_PROBLEM DESCRIPTION:_ Please output exactly the lines of the material from the first through the line containing "reported all the", and nothing more.

_EXERCISE DATA:_
/-- TOUCH, a DOWN entry (R114–R117). In RUNNING, where no record holds its key: it is bound to the zone's station when that is IN
SERVICE and permitted, live when TOUCH DOWN is written and suppressed with a gap owed when not; ignored in no zone or for
another station; and dropped when the table is full. In QUIET it is ignored or dropped, and in a wake zone the touch is
reported all the same. Where a record holds its key, that contact ends first, and the entry then acts on what is left. The
port entry is rewritten once for the frame (R111, R184). That its change count then rises even where the record freed and the
one made leave the entry showing the same (log 4), and that the frame of a re-introduced panel whose old loss and new arrival
still wait acts on the old records and by the old contact limit (log 18), are the model's choice. -/
def Obligations.TouchDownsAreBound : Prop :=
  (∀ (p : PortNo) (id : ContactId) (x y limit : Nat) (n : ContactNo) (c : Contact) (s : State), UpWith .panel p s →
    KeysOk s → s.panels[p] = some limit → id.val < limit → x ≤ 4095 → y ≤ 4095 →
    s.contacts[n] = some c → keyHeld c = true → c.port = p → c.id = id →
    ∃ t u, exec (.touch p (oneTouch id 0 x y)) s = .next t ∧
      exec (.touch p (oneTouch id 0 x y)) (cancelled s n) = .next u ∧ t = { u with portCount := t.portCount } ∧
      t.portCount[p] = s.portCount[p] + 1) ∧
  (∀ (p : PortNo) (id : ContactId) (x y limit : Nat) (s : State), UpWith .panel p s → ZonesOk s →
    s.panels[p] = some limit → id.val < limit → x ≤ 4095 → y ≤ 4095 → s.touchMode = .quiet →
    (∀ n c, s.contacts[(n : ContactNo)] = some c → keyHeld c = true → ¬ (c.port = p ∧ c.id = id)) →
    ∀ (place : Option (ZoneNo × StationNo)) (reports : List ZoneNo),
      (place = none ∧ reports = s.wakeReports ∧
          (∀ z a, s.zones[(z : ZoneNo)] = some a → a.port = p →
            ¬ (a.map.x0 ≤ x ∧ x < a.map.x1 ∧ a.map.y0 ≤ y ∧ y < a.map.y1))) ∨
        (∃ z a, s.zones[(z : ZoneNo)] = some a ∧ a.port = p ∧
          a.map.x0 ≤ x ∧ x < a.map.x1 ∧ a.map.y0 ≤ y ∧ y < a.map.y1 ∧
          place = some (z, a.station) ∧ reports = if a.wake then s.wakeReports ++ [z] else s.wakeReports) →
      ((∀ n : ContactNo, s.contacts[n] ≠ none) →
        exec (.touch p (oneTouch id 0 x y)) s = .next { framed p s with wakeReports := reports }) ∧
      ∀ n : ContactNo, s.contacts[n] = none → (∀ m < n, s.contacts[m] ≠ none) →
        ∃ t, exec (.touch p (oneTouch id 0 x y)) s = .next t ∧
          t = { framed p s with
            wakeReports := reports, portCount := t.portCount
            contacts := put s.contacts n (some { port := p, id := id, cond := .ignored place : Contact }) }) ∧
  ∀ (p : PortNo) (id : ContactId) (x y limit : Nat) (s : State), UpWith .panel p s → ZonesOk s →
    s.panels[p] = some limit → id.val < limit → x ≤ 4095 → y ≤ 4095 → s.touchMode = .running →
    (∀ n c, s.contacts[(n : ContactNo)] = some c → keyHeld c = true → ¬ (c.port = p ∧ c.id = id)) →
    ((∀ n : ContactNo, s.contacts[n] ≠ none) →
      exec (.touch p (oneTouch id 0 x y)) s = .next (framed p s)) ∧
    ∀ n : ContactNo, s.contacts[n] = none → (∀ m < n, s.contacts[m] ≠ none) →
      let made := fun cond => put s.contacts n (some { port := p, id := id, cond := cond : Contact })
      ((∀ z a, s.zones[(z : ZoneNo)] = some a → a.port = p →
          ¬ (a.map.x0 ≤ x ∧ x < a.map.x1 ∧ a.map.y0 ≤ y ∧ y < a.map.y1)) →
        ∃ t, exec (.touch p (oneTouch id 0 x y)) s = .next t ∧
          t = { framed p s with contacts := made (.ignored none), portCount := t.portCount }) ∧
      ∀ z a, s.zones[(z : ZoneNo)] = some a → a.port = p →
        a.map.x0 ≤ x → x < a.map.x1 → a.map.y0 ≤ y → y < a.map.y1 →
        let down := Record.touch .down p id n z (mapRaw a.map x y)
        (inService s a.station = false ∨ permitted s a.station p = false →
          ∃ t, exec (.touch p (oneTouch id 0 x y)) s = .next t ∧
            t = { framed p s with contacts := made (.ignored (some (z, a.station))), portCount := t.portCount }) ∧
        (inService s a.station = true → permitted s a.station p = true → canWrite s a.station down = true →
          ∃ t, exec (.touch p (oneTouch id 0 x y)) s = .next t ∧
            Told (writeRecord a.station down (s.time.setWidth 16) s) t ∧
            MemoryKept s t (InRing a.station) ∧
            t = { framed p s with
              contacts := made (.live
                { zone := z, station := a.station, map := a.map
                  last := { pos := mapRaw a.map x y, stamp := s.time.setWidth 16 } } none)
              mem := t.mem, delivery := t.delivery, notice := t.notice, portCount := t.portCount }) ∧
        (inService s a.station = true → permitted s a.station p = true → canWrite s a.station down = false →
          ∃ t, exec (.touch p (oneTouch id 0 x y)) s = .next t ∧
            t = { framed p s with
              contacts := made (.suppressed z a.station), portCount := t.portCount
              delivery := put s.delivery a.station { s.delivery[a.station] with gap := true } })
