-- ==== Sys2Proof/Laws/State.lean ====
section
/-! SUPPORT. What each small update of the state does to each field, true by unfolding, so that no proof opens a record
update. -/

namespace Sys2Proof.Machine

@[simp] theorem put_get {α : Type} {n : Nat} (v : Vector α n) (i : Fin n) (x : α) : (put v i x)[i.val] = x := by
  simp [put]

theorem put_get_ne {α : Type} {n : Nat} (v : Vector α n) (i j : Fin n) (x : α) (h : i ≠ j) :
    (put v i x)[j.val] = v[j.val] := by
  have : i.val ≠ j.val := fun e => h (Fin.ext e)
  simp [put, Vector.getElem_set_ne, this]

theorem put_get_eq {α : Type} {n : Nat} (v : Vector α n) (i j : Fin n) (x : α) :
    (put v i x)[j.val] = if i = j then x else v[j.val] := by
  split
  · subst_vars; simp
  · exact put_get_ne v i j x ‹_›

@[simp] theorem put_self {α : Type} {n : Nat} (v : Vector α n) (i : Fin n) : put v i v[i.val] = v := by
  simp [put]

@[simp] theorem put_put {α : Type} {n : Nat} (v : Vector α n) (i : Fin n) (x y : α) : put (put v i x) i y = put v i y := by
  simp [put]

@[simp] theorem updStation_mem (s : State) (st : StationNo) (f : Station → Station) : (updStation s st f).mem = s.mem := rfl
@[simp] theorem updStation_cards (s : State) (st : StationNo) (f : Station → Station) : (updStation s st f).cards = s.cards := rfl
@[simp] theorem updStation_posting (s : State) (st : StationNo) (f : Station → Station) : (updStation s st f).posting = s.posting := rfl
@[simp] theorem updStation_serving (s : State) (st : StationNo) (f : Station → Station) : (updStation s st f).serving = s.serving := rfl
@[simp] theorem updStation_stations (s : State) (st : StationNo) (f : Station → Station) : (updStation s st f).stations = put s.stations st (f s.stations[st]) := rfl
@[simp] theorem updStation_blocks (s : State) (st : StationNo) (f : Station → Station) : (updStation s st f).blocks = s.blocks := rfl
@[simp] theorem updStation_free (s : State) (st : StationNo) (f : Station → Station) : (updStation s st f).free = s.free := rfl
@[simp] theorem updStation_jobs (s : State) (st : StationNo) (f : Station → Station) : (updStation s st f).jobs = s.jobs := rfl
@[simp] theorem updStation_acceptance (s : State) (st : StationNo) (f : Station → Station) : (updStation s st f).acceptance = s.acceptance := rfl
@[simp] theorem updStation_printers (s : State) (st : StationNo) (f : Station → Station) : (updStation s st f).printers = s.printers := rfl
@[simp] theorem updStation_printerSet (s : State) (st : StationNo) (f : Station → Station) : (updStation s st f).printerSet = s.printerSet := rfl
@[simp] theorem updStation_printMode (s : State) (st : StationNo) (f : Station → Station) : (updStation s st f).printMode = s.printMode := rfl
@[simp] theorem updStation_scanners (s : State) (st : StationNo) (f : Station → Station) : (updStation s st f).scanners = s.scanners := rfl
@[simp] theorem updStation_scannerSet (s : State) (st : StationNo) (f : Station → Station) : (updStation s st f).scannerSet = s.scannerSet := rfl
@[simp] theorem updStation_scanMode (s : State) (st : StationNo) (f : Station → Station) : (updStation s st f).scanMode = s.scanMode := rfl
@[simp] theorem updStation_zones (s : State) (st : StationNo) (f : Station → Station) : (updStation s st f).zones = s.zones := rfl
@[simp] theorem updStation_contacts (s : State) (st : StationNo) (f : Station → Station) : (updStation s st f).contacts = s.contacts := rfl
@[simp] theorem updStation_panels (s : State) (st : StationNo) (f : Station → Station) : (updStation s st f).panels = s.panels := rfl
@[simp] theorem updStation_touchMode (s : State) (st : StationNo) (f : Station → Station) : (updStation s st f).touchMode = s.touchMode := rfl
@[simp] theorem updStation_delivery (s : State) (st : StationNo) (f : Station → Station) : (updStation s st f).delivery = s.delivery := rfl
@[simp] theorem updStation_notice (s : State) (st : StationNo) (f : Station → Station) : (updStation s st f).notice = s.notice := rfl
@[simp] theorem updStation_noticeMask (s : State) (st : StationNo) (f : Station → Station) : (updStation s st f).noticeMask = s.noticeMask := rfl
@[simp] theorem updStation_ports (s : State) (st : StationNo) (f : Station → Station) : (updStation s st f).ports = s.ports := rfl
@[simp] theorem updStation_toPrint (s : State) (st : StationNo) (f : Station → Station) : (updStation s st f).toPrint = s.toPrint := rfl
@[simp] theorem updStation_toScan (s : State) (st : StationNo) (f : Station → Station) : (updStation s st f).toScan = s.toScan := rfl
@[simp] theorem updStation_toTouch (s : State) (st : StationNo) (f : Station → Station) : (updStation s st f).toTouch = s.toTouch := rfl
@[simp] theorem updStation_quietPrint (s : State) (st : StationNo) (f : Station → Station) : (updStation s st f).quietPrint = s.quietPrint := rfl
@[simp] theorem updStation_quietScan (s : State) (st : StationNo) (f : Station → Station) : (updStation s st f).quietScan = s.quietScan := rfl
@[simp] theorem updStation_quietTouch (s : State) (st : StationNo) (f : Station → Station) : (updStation s st f).quietTouch = s.quietTouch := rfl
@[simp] theorem updStation_wakeReports (s : State) (st : StationNo) (f : Station → Station) : (updStation s st f).wakeReports = s.wakeReports := rfl
@[simp] theorem updStation_part (s : State) (st : StationNo) (f : Station → Station) : (updStation s st f).part = s.part := rfl
@[simp] theorem updStation_wake (s : State) (st : StationNo) (f : Station → Station) : (updStation s st f).wake = s.wake := rfl
@[simp] theorem updStation_time (s : State) (st : StationNo) (f : Station → Station) : (updStation s st f).time = s.time := rfl
@[simp] theorem updStation_portCount (s : State) (st : StationNo) (f : Station → Station) : (updStation s st f).portCount = s.portCount := rfl
@[simp] theorem updStation_jobCount (s : State) (st : StationNo) (f : Station → Station) : (updStation s st f).jobCount = s.jobCount := rfl
@[simp] theorem updStation_stationCount (s : State) (st : StationNo) (f : Station → Station) : (updStation s st f).stationCount = s.stationCount := rfl
@[simp] theorem updStation_poolCount (s : State) (st : StationNo) (f : Station → Station) : (updStation s st f).poolCount = s.poolCount := rfl
@[simp] theorem updStation_openCount (s : State) (st : StationNo) (f : Station → Station) : (updStation s st f).openCount = s.openCount := rfl
@[simp] theorem updStation_pending (s : State) (st : StationNo) (f : Station → Station) : (updStation s st f).pending = s.pending := rfl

_ANSWER SPACE:_
/-- TOUCH, a DOWN entry (R114–R117). In RUNNING, where no record holds its key: it is bound to the zone's station when that is IN
SERVICE and permitted, live when TOUCH DOWN is written and suppressed with a gap owed when not; ignored in no zone or for
another station; and dropped when the table is full. In QUIET it is ignored or dropped, and in a wake zone the touch is
reported all the same. Where a record holds its key, that contact ends first, and the entry then acts on what is left. The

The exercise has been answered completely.